I'm proud of you for acknowledging your anger, it ain't easy.  :cheer:

DecimalRocket

I agree that compassionate 2 year old you is still left there. When I was around kindergarten age, I was a lot more blunt and argumentive.  :whistling: I admire those people who kindness came easier and earlier. How natural it is to them, compared to how much I needed to work hard for it.

Ah, you're not evil. You're kind. You don't know how much you've done for me, much less on what others have benefited from you. I relate to that feeling of thinking I could have done more. But it's not the big shot famous successes that do most of the good in the world. It's the combination of what everyday good people do. The best kindness isn't just done once in a while. It's done everyday.

But I swear. You deserve kindness whether you're doing good or not.

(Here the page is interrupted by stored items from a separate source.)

-- ==== Sys2Proof/Machine/Requests.lean ====
section
/-! DEFINITION. What each of the 23 management requests does when it is executed: its checks in the
order of its rule, its effects, its status and its results. A request refused with any status changes
nothing (R170). The executions here are called by the Management Engine (Management.lean). -/

namespace Sys2Proof.Machine

/-- What an execution answers: the part after its first effects, the status, and the results (R170).
Effects that follow give-backs stand on the agenda. -/
structure Reply where
  state   : State
  status  : Status
  results : List Byte

/-- A refused request changes nothing (R170). -/
def State.refuse (s : State) (st : Status) : Reply := { state := s, status := st, results := [] }

/-- A request that succeeds with results. -/
def State.answer (s : State) (results : List Byte) : Reply :=
  { state := s, status := .ok, results := results }

/-! ### Status, counters, restart, trunk settings -/

/-- IDENTIFY (R183). -/
def identify (params : List Byte) (s : State) : Reply :=
  match params with
  | [] =>
    s.answer ([0x4C, 0x43, 0x32, 0x32, 0x36, 0x30, 3, 47, 4] ++ twoBytes Config.cells ++
      [byteOf Config.descriptors, 16, 8, 4])
  | _ => s.refuse .malformed

/-- The two bytes of a spur in the READ STATUS record (section 10.2). -/
def State.laneBytes (s : State) (n : Spur) : List Byte :=
  [(s.lane n).state.code, (s.lane n).state.dirCode]

/-- The 40-byte READ STATUS record (section 10.2, R184). -/
def State.statusRecord (s : State) : List Byte :=
  let k := s.rx.counts
  let e := s.engine.counts
  twoBytes s.pool.freeCells ++ [byteOf s.pool.freeDescriptors] ++ twoBytes s.pool.segmentCells ++
  twoBytes s.store.quota ++ [s.notices.lost, byteOf s.notClosed] ++
  s.laneBytes 0 ++ s.laneBytes 1 ++ s.laneBytes 2 ++ s.laneBytes 3 ++
  twoBytes k.stray.toNat ++ twoBytes k.framing.toNat ++ twoBytes k.length.toNat ++
  twoBytes k.check.toNat ++ twoBytes k.gap.toNat ++ twoBytes k.unknown.toNat ++
  twoBytes k.breaks.toNat ++ twoBytes e.malformed.toNat ++ twoBytes e.repeats.toNat ++
  twoBytes e.duplicates.toNat ++ twoBytes e.lost.toNat ++ [s.lastReset.code]

/-- READ STATUS (R184). -/
def readStatus (params : List Byte) (s : State) : Reply :=
  match params with
  | [] => s.answer s.statusRecord
  | _ => s.refuse .malformed

/-- An entry with its counters at 0 (R187). -/
def Channel.zeroed (x : Channel) : Channel := { x with parcels := 0, bytes := 0, drops := 0 }

/-- RESET COUNTERS (R187). -/
def resetCounters (params : List Byte) (s : State) : Reply :=
  match params with
  | [] =>
    ({ s with
      rx := { s.rx with counts := TrunkCounts.zero }
      engine := { s.engine with counts := EngineCounts.zero }
      channels := allChans.foldl
        (fun (v : Vector Channel 47) (c : Chan) => v.set c.val (s.channel c).zeroed)
        s.channels }).answer []
  | _ => s.refuse .malformed

/-- RESTART (R189): the restart hold is set; the restart takes effect when its response has been sent
(R190, R191). -/
def restartRequest (params : List Byte) (s : State) : Reply :=
  match params with
  | [] => { s with engine := { s.engine with hold := true } }.answer []
  | _ => s.refuse .malformed

/-- SET TRUNK (R17). -/
def setTrunk (params : List Byte) (s : State) : Reply :=
  match params with
  | [gap, holdOff] =>
    if gap = 0 then s.refuse .range
    else { s with rx := { s.rx with gapLimit := gap }
                  notices := { s.notices with holdOff := holdOff } }.answer
      [s.rx.gapLimit, s.notices.holdOff]
  | _ => s.refuse .malformed

/-! ### Profiles and spurs -/

/-- The lanes that take a rewritten profile's new values at once (R79): taking beats for a channel that
names it, with the gather EMPTY and no inbound beat in progress. -/
def State.retakers (s : State) (k : ProfileNo) : List Spur :=
  (List.finRange 4).filter fun n =>
    (s.lane n).inSnap.isSome && !(s.gather n).isPartial && (s.lane n).receiving = none &&
    (match s.openIn n with
     | some c => (match s.link c with | some l => decide (l.profile = k) | none => false)
     | none => false)

/-- SET PROFILE (R77). -/
def setProfile (params : List Byte) (s : State) : Reply :=
  match params with
  | [num, disc, setup, strobe, pHi, pLo, aHi, aLo] =>
    match profileOf num, readProfileFields disc setup strobe pHi pLo aHi aLo with
    | some k, some p =>
      let s1 := { s with profiles := s.profiles.set k.val p }
      (s1.push ((s.retakers k).flatMap fun n => [.retake n, .takeBeats n])).answer []
    | _, _ => s.refuse .range
  | _ => s.refuse .malformed

/-- READ PROFILE (R78). -/
def readProfile (params : List Byte) (s : State) : Reply :=
  match params with
  | [num] =>
    (match profileOf num with
     | some k => s.answer (num :: (s.profile k).bytes)
     | none => s.refuse .range)
  | _ => s.refuse .malformed

/-- A spur is enabled (R94): the lane leaves OFF by a turnaround to its home direction. -/
def enableSpur (n : Spur) (s : State) : State :=
  match (s.lane n).config.home with
  | .inward => turnIn n s
  | .outward => turnOut n s

/-- A spur is disabled (R94): the lane goes OFF and drops what it held. -/
def disableSpur (n : Spur) (s : State) : State :=
  let l := s.lane n
  s.setLane n (Lane.cut l.config l.ready l.atn l.dataIn)

/-- SET SPUR (R93, R94). -/
def setSpur (params : List Byte) (s : State) : Reply :=
  match params with
  | [spur, enable, home, guard, attention, yield] =>
    match spurOf spur, readSpurConfig enable home guard attention yield with
    | some n, some cfg =>
      let old := (s.lane n).config
      if cfg.enable = false ∧ s.spurUsed n = true then s.refuse .state
      else
        let s1 := s.setLane n { s.lane n with config := cfg }
        let s2 := match old.enable, cfg.enable with
          | false, true => enableSpur n s1
          | true, false => disableSpur n s1
          | _, _ => s1.push [.decide n]
        s2.answer old.bytes
    | _, _ => s.refuse .range
  | _ => s.refuse .malformed

/-- READ SPUR (R95). -/
def readSpur (params : List Byte) (s : State) : Reply :=
  match params with
  | [spur] =>
    (match spurOf spur with
     | some n =>
       let l := s.lane n
       s.answer ([spur] ++ l.config.bytes ++
         [l.state.code, l.state.dirCode, if l.atn then 1 else 0, if l.ready then 1 else 0,
          byteOf (s.queue n).length])
     | none => s.refuse .range)
  | _ => s.refuse .malformed

/-! ### Channels -/

/-- The tee field names a segment that can be bound (R27, R41): the status that refuses it. -/
def State.teeRefusal (s : State) (h : Handle) : Option Status :=
  match s.segment h with
  | none => some .absent
  | some g => if g.state = .ready then none else some .busy

/-- The checks on the channel and its spur (R26): the status that refuses the opening. -/
def State.openRefusal (s : State) (c : Chan) (dir : Direction) (n : Spur) : Option Status :=
  if (s.link c).isSome || !(s.lane n).config.enable then some .state
  else match dir with
    | .inbound _ => if (s.inChan n).isSome then some .conflict else none
    | .outbound limit _ =>
      if Config.creditQuota < limit + s.creditSum n then some .quota else none

/-- The channel opens (R27). -/
def openAs (c : Chan) (l : Link) (s : State) : State :=
  let s1 := s.setLink c (some l)
  let s2 := match l.tee with | none => s1 | some h => s1.setSegState h .capturing
  s2.push [.decide l.spur, .takeBeats l.spur]

/-- OPEN CHANNEL (R25, R26, R27). -/
def openChannel (params : List Byte) (s : State) : Reply :=
  match params with
  | [chan, dir, spur, prof, limit, count, mode, term, gap, cls, tee] =>
    match chanOf chan, readDirection dir limit count mode term gap cls, spurOf spur,
      profileOf prof, readTee tee with
    | some c, some d, some n, some k, some t =>
      match s.openRefusal c d n with
      | some st => s.refuse st
      | none =>
        match t.bind s.teeRefusal with
        | some st => s.refuse st
        | none =>
          (openAs c { dir := d, spur := n, profile := k, tee := t, phase := .opened } s).answer []
    | _, _, _, _, _ => s.refuse .range
  | _ => s.refuse .malformed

Anger is not always evil. There's anger that seeks to change for good. People like human rights activists who seek to turn their rage into activism, thoughtful discussion, kindness to others and a listening ear to them. This could apply to you to yourself too. It's the need to stand up for yourself or others. How it's expressed is something else.

It's alright. Be angry. Be angry at your abusers. Be angry at the world. *, be free to be angry at us for not being enough for you if it feels like it. I know I had trouble feeling that kind of anger even though I could control what to do with it.

It's okay, Ah. We'll still be here.  :hug:

Slackjaw99

I think self-hatred should be part of the definition of cPTSD if it isn't already. Self-hatred is how I defined myself for decades. My only emotion was anger. Although like DR states, anger is sometimes "righteous". Righteous anger comes from seeing someone mistreated. In our case it can come from seeing how we've been mistreated, and that's actually good. It's good because this type of anger combined with being so sick and tired of this condition provides the requisite motivation to do the one thing different that will allow us to recover. 

That one thing that's so difficult to do is to is to "self-parent" your angry inner two year old with *unconditional love*. You have to give your angry two year old permission to feel- to yell and scream and, most importantly, to grieve for the lifetime of injustice and loss. This is the "psychodynamic" way of saying you need to turn towards and embrace your emotions as part of you. Grieving and angering are the only way that we humans can release the traumatic energy from our brains and live a normal life. The paradox for us is that we've been taught to fear and stuff our emotions as a matter of survival making this task near impossible. The stuffing of our emotions is how self-hatred breeds.

Having recently had my own cathartic release of a lifetime of grief, I can say that my inner critic is gone as is my hair trigger anger- replaced by self-love. My irony is that I still seem to have a healthy but orphaned outer critic due to a lifetime of habitual thinking that I'm confident can be overcome through mindfulness and willpower.